● **Task requirements**: Every line between the top of the data below and the line with "commands of Command.lean, which", both ends included, must be retyped exactly.

Source data:
# # # #

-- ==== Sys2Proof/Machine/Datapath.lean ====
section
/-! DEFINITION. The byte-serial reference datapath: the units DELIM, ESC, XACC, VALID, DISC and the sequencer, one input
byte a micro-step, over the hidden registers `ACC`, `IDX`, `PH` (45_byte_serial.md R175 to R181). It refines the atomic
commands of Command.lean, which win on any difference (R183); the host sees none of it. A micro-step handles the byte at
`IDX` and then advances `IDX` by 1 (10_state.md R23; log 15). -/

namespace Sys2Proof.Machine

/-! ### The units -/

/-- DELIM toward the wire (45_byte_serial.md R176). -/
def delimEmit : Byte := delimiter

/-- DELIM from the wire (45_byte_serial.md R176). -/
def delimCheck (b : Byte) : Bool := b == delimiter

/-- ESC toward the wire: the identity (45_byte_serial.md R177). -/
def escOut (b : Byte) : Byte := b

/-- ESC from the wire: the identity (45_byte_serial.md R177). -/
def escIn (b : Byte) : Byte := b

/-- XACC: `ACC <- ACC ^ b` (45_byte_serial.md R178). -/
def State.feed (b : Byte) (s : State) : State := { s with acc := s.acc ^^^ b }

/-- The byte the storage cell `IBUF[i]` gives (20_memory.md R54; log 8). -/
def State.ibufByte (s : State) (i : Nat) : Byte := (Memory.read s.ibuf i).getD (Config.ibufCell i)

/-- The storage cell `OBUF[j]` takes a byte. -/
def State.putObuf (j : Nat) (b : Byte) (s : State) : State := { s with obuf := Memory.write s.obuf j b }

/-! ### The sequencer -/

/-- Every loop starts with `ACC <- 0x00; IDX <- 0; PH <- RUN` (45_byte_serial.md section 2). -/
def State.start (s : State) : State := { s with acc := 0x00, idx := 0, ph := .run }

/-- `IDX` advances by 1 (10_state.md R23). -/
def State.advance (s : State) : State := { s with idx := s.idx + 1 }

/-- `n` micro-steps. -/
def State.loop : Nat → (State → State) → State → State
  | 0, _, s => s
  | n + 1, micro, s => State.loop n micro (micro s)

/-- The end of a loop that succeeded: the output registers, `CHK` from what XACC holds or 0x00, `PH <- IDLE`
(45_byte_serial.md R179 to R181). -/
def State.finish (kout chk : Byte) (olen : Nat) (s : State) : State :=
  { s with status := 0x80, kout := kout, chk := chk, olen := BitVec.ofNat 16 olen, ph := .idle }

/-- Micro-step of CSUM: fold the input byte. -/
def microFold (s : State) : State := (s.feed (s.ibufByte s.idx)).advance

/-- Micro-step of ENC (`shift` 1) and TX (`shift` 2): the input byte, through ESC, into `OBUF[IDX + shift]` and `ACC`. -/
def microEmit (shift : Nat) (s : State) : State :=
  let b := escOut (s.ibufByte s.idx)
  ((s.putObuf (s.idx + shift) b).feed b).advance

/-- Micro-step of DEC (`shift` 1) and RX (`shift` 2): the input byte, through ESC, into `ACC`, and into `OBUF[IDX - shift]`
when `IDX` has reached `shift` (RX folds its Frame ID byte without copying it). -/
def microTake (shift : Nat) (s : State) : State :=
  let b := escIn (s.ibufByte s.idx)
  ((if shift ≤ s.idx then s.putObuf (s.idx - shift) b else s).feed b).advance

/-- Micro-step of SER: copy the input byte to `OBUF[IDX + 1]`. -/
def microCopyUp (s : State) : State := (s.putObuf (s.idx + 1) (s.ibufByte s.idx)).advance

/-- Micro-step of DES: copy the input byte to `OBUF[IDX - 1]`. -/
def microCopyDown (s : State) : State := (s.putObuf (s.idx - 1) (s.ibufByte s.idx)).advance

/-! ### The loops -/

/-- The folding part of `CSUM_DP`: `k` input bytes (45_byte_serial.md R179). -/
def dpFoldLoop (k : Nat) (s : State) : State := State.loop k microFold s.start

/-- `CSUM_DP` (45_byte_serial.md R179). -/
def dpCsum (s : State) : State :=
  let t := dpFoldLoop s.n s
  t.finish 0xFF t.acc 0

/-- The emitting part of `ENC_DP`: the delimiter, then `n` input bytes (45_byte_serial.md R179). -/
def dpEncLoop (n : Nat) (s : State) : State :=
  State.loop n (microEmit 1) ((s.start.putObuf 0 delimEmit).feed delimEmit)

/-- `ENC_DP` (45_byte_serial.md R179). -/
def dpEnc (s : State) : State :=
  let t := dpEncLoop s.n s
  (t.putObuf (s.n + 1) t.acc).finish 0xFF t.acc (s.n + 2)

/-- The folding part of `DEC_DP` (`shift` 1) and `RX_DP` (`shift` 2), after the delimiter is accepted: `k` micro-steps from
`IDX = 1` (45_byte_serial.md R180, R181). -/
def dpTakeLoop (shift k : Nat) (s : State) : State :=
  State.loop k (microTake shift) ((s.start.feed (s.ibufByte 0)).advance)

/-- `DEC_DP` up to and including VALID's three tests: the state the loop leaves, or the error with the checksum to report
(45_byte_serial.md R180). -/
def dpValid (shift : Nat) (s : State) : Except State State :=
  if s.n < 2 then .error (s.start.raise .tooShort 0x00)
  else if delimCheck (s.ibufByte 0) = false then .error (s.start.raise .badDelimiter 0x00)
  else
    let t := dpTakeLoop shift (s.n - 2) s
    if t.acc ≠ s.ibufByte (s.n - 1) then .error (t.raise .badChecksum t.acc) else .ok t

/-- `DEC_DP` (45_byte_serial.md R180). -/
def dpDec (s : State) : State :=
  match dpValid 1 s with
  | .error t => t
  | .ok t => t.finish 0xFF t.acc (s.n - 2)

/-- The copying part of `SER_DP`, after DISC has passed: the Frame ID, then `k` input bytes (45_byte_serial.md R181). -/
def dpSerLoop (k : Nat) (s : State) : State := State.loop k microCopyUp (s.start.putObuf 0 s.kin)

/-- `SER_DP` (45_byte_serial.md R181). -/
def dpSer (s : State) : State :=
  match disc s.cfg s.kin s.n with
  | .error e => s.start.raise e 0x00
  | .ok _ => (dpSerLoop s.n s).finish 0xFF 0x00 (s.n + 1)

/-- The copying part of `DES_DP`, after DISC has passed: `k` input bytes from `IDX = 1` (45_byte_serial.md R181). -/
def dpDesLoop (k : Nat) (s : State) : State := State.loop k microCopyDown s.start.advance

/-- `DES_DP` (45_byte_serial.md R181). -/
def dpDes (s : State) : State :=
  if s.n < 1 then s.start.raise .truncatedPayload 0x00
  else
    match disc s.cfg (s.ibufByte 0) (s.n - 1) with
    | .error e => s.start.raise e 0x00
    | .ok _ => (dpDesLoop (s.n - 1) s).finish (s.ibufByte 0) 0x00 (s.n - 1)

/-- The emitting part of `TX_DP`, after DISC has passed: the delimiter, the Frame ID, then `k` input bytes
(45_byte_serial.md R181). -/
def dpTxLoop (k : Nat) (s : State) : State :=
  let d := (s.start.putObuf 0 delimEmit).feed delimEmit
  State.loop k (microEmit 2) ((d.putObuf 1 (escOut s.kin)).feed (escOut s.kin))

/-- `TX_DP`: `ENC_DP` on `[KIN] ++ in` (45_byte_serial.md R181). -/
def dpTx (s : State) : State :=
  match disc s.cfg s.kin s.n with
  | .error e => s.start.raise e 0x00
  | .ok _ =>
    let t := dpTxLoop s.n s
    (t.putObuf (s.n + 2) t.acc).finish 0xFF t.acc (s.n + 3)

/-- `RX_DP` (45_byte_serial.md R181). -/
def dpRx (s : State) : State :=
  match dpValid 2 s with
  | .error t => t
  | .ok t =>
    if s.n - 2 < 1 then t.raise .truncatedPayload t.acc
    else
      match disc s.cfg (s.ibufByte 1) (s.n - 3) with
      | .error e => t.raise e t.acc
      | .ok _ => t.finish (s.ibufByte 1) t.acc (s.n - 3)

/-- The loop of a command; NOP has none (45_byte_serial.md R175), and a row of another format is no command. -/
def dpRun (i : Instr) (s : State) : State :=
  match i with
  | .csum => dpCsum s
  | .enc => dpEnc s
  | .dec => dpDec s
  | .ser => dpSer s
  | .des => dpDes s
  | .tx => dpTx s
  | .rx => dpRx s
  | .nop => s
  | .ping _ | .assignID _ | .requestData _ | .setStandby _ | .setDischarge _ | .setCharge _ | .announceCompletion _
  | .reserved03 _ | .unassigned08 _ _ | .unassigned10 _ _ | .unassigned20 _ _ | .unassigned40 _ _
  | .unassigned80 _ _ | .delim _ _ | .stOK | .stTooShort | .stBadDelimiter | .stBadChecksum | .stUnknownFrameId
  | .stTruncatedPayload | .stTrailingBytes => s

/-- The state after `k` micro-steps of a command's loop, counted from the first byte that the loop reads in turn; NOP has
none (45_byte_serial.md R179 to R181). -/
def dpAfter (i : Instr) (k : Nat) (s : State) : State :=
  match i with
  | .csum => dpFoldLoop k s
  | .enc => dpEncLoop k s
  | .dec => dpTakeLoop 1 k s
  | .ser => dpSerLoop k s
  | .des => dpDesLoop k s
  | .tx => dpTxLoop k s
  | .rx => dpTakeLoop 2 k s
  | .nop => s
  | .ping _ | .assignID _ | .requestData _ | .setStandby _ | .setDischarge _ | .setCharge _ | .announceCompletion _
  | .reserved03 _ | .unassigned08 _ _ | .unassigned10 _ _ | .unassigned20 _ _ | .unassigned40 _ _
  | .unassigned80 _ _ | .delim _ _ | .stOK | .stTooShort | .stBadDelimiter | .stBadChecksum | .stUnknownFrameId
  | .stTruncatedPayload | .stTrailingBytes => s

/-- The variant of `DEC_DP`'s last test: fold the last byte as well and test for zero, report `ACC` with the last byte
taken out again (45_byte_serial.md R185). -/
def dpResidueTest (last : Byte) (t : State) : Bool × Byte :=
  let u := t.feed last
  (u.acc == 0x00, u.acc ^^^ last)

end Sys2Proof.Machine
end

# # # #

● **The answer**:
-- ==== Sys2Proof/Machine/Datapath.lean ====
section
/-! DEFINITION. The byte-serial reference datapath: the units DELIM, ESC, XACC, VALID, DISC and the sequencer, one input
byte a micro-step, over the hidden registers `ACC`, `IDX`, `PH` (45_byte_serial.md R175 to R181). It refines the atomic
commands of Command.lean, which win on any difference (R183); the host sees none of it. A micro-step handles the byte at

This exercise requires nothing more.